The task =>
Beginning at the top of the data below, write out every line exactly until you reach the line with "(secondScores recs)).1 ∧", and include that line.

Record set =>
━━━━━━━━━━━━━━━━━━━━━━━━━━━━━━

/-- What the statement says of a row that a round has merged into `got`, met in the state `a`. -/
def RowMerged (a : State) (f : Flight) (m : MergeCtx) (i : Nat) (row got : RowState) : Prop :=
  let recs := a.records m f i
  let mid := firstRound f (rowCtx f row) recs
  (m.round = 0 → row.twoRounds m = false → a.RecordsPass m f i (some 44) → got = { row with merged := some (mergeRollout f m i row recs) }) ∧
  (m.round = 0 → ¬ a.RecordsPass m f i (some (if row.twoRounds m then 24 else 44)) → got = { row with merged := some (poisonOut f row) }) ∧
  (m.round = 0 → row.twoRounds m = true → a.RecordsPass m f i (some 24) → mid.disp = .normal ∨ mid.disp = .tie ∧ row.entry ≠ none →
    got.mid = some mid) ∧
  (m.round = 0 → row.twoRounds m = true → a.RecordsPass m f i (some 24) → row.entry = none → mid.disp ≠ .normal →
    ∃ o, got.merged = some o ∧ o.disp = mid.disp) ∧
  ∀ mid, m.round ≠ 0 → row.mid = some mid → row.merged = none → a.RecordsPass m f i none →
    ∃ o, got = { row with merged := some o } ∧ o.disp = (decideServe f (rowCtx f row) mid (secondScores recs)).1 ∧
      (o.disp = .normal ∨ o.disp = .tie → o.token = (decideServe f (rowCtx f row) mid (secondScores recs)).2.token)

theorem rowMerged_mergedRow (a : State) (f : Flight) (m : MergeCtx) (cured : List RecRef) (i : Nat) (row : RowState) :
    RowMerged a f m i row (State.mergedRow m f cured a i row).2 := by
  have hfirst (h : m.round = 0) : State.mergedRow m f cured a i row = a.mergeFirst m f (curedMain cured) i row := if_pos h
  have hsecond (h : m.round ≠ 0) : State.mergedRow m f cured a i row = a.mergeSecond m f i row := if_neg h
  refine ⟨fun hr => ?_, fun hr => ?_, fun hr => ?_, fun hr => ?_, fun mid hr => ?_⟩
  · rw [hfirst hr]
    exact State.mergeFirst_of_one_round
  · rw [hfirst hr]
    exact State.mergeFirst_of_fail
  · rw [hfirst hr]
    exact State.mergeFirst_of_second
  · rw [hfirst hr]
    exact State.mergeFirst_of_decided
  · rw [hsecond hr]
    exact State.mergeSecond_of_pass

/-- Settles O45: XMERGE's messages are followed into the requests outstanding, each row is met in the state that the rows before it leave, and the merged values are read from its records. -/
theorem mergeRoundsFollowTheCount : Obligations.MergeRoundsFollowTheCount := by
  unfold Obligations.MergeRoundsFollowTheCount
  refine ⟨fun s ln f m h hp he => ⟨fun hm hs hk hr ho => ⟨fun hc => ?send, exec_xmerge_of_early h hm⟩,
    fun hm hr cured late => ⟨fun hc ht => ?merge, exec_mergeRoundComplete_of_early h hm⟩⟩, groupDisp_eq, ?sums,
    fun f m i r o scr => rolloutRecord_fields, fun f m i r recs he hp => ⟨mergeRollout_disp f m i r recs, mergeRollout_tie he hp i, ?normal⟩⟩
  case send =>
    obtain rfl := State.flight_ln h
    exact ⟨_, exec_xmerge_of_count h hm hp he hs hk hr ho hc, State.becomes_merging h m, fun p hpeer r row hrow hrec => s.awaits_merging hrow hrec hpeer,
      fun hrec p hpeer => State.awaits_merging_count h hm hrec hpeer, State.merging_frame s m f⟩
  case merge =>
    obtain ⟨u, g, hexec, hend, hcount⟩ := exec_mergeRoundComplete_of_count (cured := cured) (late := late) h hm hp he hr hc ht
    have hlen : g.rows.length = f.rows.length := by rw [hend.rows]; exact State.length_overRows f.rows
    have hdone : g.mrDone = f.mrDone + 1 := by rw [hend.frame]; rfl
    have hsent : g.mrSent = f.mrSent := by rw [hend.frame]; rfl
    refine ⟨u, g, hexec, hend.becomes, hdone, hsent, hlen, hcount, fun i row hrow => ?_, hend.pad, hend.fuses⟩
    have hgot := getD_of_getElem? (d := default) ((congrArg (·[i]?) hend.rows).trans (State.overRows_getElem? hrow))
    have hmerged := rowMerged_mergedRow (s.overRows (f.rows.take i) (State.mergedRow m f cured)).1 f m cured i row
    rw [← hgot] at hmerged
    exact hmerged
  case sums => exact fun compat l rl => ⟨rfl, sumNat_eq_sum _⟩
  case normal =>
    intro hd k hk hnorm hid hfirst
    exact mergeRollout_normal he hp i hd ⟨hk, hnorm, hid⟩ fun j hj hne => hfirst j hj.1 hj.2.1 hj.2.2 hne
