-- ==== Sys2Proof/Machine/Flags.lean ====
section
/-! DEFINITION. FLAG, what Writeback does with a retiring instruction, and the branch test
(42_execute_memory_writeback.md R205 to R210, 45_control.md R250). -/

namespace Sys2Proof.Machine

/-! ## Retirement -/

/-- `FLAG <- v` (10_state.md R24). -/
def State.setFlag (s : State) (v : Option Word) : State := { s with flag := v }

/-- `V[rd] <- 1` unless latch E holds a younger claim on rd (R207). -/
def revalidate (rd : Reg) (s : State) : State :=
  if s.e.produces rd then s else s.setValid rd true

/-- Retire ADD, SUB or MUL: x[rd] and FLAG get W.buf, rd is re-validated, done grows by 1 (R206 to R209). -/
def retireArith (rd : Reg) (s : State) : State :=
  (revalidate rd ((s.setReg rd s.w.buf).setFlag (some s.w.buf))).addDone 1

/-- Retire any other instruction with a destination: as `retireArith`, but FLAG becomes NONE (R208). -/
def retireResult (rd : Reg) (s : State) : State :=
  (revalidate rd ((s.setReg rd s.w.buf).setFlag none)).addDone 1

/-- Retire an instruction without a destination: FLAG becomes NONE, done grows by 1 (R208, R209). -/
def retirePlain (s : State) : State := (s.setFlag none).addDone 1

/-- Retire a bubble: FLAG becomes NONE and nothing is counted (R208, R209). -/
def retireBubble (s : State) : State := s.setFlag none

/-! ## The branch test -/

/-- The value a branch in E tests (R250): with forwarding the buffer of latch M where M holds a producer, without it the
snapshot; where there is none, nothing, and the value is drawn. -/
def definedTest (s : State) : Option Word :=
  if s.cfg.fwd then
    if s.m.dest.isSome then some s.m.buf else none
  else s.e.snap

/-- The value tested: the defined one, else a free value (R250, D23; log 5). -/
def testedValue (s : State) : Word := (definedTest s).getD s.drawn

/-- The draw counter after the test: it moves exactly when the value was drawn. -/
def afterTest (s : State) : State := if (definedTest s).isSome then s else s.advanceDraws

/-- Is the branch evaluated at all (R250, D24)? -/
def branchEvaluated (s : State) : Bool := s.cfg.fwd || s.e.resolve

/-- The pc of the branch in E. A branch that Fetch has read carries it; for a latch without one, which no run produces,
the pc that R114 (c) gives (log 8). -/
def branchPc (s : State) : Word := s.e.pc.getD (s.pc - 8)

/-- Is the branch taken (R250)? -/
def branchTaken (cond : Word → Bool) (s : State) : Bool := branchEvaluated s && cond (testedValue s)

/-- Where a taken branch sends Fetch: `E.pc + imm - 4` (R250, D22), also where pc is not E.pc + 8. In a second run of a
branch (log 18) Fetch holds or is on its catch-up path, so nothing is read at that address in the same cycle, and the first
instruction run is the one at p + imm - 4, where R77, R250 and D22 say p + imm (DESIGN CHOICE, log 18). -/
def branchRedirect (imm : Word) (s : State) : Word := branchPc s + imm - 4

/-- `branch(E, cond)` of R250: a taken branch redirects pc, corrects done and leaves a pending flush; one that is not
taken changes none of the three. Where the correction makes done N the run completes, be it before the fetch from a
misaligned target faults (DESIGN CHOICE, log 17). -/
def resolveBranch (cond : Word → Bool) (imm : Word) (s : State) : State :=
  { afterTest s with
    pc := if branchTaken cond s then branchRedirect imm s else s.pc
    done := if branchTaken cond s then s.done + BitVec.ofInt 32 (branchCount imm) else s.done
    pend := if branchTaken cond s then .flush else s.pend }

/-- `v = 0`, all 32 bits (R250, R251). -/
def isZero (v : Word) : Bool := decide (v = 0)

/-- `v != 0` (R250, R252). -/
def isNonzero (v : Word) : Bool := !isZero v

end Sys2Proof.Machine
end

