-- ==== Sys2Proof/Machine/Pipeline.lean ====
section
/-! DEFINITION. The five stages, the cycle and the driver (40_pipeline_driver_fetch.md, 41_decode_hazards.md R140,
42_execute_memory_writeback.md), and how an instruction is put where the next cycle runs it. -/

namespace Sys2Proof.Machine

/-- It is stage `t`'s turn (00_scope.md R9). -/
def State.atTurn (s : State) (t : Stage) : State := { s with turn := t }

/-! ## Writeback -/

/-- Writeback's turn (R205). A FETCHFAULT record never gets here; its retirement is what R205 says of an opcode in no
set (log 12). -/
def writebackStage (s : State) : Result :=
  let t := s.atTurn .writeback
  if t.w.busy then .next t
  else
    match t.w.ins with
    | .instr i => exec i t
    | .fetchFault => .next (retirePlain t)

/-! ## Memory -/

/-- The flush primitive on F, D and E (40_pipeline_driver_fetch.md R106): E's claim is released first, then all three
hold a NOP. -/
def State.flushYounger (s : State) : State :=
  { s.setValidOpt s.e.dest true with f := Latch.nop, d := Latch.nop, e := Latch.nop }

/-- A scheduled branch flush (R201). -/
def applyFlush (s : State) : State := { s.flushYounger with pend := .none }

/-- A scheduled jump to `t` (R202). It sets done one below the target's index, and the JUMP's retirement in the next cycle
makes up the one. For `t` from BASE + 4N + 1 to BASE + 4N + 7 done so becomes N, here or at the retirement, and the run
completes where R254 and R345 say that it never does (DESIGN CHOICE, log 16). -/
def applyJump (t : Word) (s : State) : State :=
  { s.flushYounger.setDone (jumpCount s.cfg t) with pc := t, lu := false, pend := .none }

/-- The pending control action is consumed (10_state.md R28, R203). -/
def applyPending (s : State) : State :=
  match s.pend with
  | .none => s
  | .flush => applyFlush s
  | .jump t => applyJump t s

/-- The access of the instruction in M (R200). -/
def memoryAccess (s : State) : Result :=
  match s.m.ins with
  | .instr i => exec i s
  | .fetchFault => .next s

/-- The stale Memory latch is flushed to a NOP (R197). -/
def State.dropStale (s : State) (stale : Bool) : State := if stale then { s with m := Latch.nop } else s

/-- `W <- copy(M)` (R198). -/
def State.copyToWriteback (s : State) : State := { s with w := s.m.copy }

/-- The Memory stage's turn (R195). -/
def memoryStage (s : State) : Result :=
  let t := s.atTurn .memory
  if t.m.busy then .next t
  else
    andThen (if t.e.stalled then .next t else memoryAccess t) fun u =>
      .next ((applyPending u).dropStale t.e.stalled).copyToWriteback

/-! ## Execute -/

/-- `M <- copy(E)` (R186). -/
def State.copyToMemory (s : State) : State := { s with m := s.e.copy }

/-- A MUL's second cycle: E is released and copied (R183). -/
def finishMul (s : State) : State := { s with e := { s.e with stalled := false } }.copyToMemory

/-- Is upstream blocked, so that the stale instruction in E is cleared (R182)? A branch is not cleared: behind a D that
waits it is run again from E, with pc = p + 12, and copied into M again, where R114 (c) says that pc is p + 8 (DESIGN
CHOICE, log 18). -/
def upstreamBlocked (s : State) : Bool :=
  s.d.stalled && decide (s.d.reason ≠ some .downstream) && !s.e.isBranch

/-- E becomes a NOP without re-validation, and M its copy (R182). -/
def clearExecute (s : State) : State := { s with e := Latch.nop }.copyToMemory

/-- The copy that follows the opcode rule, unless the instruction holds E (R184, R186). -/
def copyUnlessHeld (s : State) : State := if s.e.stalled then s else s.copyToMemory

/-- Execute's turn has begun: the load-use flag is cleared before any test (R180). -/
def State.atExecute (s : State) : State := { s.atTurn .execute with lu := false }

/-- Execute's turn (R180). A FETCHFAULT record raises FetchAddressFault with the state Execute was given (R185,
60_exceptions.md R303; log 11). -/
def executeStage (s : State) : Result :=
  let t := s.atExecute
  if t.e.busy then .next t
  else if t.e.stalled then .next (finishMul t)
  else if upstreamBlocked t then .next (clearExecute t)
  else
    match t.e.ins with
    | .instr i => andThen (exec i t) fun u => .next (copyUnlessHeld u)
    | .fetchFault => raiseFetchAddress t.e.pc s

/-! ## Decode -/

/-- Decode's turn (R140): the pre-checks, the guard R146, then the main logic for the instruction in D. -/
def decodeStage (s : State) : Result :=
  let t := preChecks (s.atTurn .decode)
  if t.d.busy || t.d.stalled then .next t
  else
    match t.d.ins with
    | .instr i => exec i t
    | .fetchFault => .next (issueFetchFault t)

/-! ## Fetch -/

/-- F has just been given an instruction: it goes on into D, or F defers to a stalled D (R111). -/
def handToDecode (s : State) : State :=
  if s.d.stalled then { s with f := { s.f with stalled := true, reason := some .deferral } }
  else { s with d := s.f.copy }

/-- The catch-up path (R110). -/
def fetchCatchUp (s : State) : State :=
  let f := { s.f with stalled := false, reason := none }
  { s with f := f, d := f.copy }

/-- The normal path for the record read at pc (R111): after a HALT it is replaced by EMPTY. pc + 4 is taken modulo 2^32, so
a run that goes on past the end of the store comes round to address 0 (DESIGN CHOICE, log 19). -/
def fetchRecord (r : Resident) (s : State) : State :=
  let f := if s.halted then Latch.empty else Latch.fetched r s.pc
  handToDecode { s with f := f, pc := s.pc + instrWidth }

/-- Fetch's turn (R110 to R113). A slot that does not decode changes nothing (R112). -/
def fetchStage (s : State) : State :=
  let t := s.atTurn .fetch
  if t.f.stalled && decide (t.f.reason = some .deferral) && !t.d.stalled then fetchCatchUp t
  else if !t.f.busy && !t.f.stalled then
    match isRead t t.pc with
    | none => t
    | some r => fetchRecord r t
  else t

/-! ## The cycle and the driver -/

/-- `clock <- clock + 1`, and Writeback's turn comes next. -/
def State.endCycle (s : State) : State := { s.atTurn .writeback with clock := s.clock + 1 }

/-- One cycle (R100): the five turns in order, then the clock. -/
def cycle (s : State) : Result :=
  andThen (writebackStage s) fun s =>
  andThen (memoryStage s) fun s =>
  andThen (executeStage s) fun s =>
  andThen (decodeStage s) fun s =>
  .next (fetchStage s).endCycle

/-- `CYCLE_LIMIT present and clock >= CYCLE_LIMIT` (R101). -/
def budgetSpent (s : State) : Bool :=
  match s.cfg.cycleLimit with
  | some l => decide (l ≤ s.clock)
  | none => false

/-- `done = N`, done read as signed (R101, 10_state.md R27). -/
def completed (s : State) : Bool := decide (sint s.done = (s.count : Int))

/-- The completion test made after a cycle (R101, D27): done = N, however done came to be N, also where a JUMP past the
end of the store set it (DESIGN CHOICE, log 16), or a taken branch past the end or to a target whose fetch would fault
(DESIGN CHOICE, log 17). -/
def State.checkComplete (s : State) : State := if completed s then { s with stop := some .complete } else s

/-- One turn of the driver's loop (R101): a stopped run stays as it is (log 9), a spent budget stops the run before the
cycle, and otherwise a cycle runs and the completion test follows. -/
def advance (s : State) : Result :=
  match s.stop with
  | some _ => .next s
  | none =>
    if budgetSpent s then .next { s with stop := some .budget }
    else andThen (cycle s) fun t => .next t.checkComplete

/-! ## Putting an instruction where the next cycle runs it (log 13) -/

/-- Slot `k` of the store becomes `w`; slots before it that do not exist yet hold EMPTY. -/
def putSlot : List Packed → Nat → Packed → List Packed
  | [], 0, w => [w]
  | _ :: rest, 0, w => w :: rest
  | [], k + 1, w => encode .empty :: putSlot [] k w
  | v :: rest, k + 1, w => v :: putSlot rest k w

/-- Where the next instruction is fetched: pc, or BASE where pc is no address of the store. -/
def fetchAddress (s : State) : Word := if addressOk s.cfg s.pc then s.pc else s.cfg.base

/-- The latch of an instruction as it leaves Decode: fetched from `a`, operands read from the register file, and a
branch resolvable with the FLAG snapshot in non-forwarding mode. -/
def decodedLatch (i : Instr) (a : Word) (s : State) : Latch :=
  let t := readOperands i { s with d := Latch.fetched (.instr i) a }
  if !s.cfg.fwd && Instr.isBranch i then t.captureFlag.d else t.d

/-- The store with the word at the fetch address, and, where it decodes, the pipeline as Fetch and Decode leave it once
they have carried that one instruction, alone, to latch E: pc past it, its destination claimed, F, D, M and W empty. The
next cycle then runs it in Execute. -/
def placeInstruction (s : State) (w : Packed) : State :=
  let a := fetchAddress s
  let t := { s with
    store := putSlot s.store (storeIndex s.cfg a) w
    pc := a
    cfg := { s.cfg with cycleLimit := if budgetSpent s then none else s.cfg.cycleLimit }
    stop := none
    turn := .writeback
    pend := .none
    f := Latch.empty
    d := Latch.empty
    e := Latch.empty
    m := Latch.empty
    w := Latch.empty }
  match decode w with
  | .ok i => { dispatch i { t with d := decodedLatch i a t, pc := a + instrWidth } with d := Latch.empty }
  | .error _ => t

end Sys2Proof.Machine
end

━━━━━━━━━━━━━━━━━━━━━━━━━━━━━━

Solution below =>
/-- What the statement says of a row that a round has merged into `got`, met in the state `a`. -/
def RowMerged (a : State) (f : Flight) (m : MergeCtx) (i : Nat) (row got : RowState) : Prop :=
  let recs := a.records m f i
  let mid := firstRound f (rowCtx f row) recs
  (m.round = 0 → row.twoRounds m = false → a.RecordsPass m f i (some 44) → got = { row with merged := some (mergeRollout f m i row recs) }) ∧
  (m.round = 0 → ¬ a.RecordsPass m f i (some (if row.twoRounds m then 24 else 44)) → got = { row with merged := some (poisonOut f row) }) ∧
  (m.round = 0 → row.twoRounds m = true → a.RecordsPass m f i (some 24) → mid.disp = .normal ∨ mid.disp = .tie ∧ row.entry ≠ none →
    got.mid = some mid) ∧
  (m.round = 0 → row.twoRounds m = true → a.RecordsPass m f i (some 24) → row.entry = none → mid.disp ≠ .normal →
    ∃ o, got.merged = some o ∧ o.disp = mid.disp) ∧
  ∀ mid, m.round ≠ 0 → row.mid = some mid → row.merged = none → a.RecordsPass m f i none →
    ∃ o, got = { row with merged := some o } ∧ o.disp = (decideServe f (rowCtx f row) mid (secondScores recs)).1 ∧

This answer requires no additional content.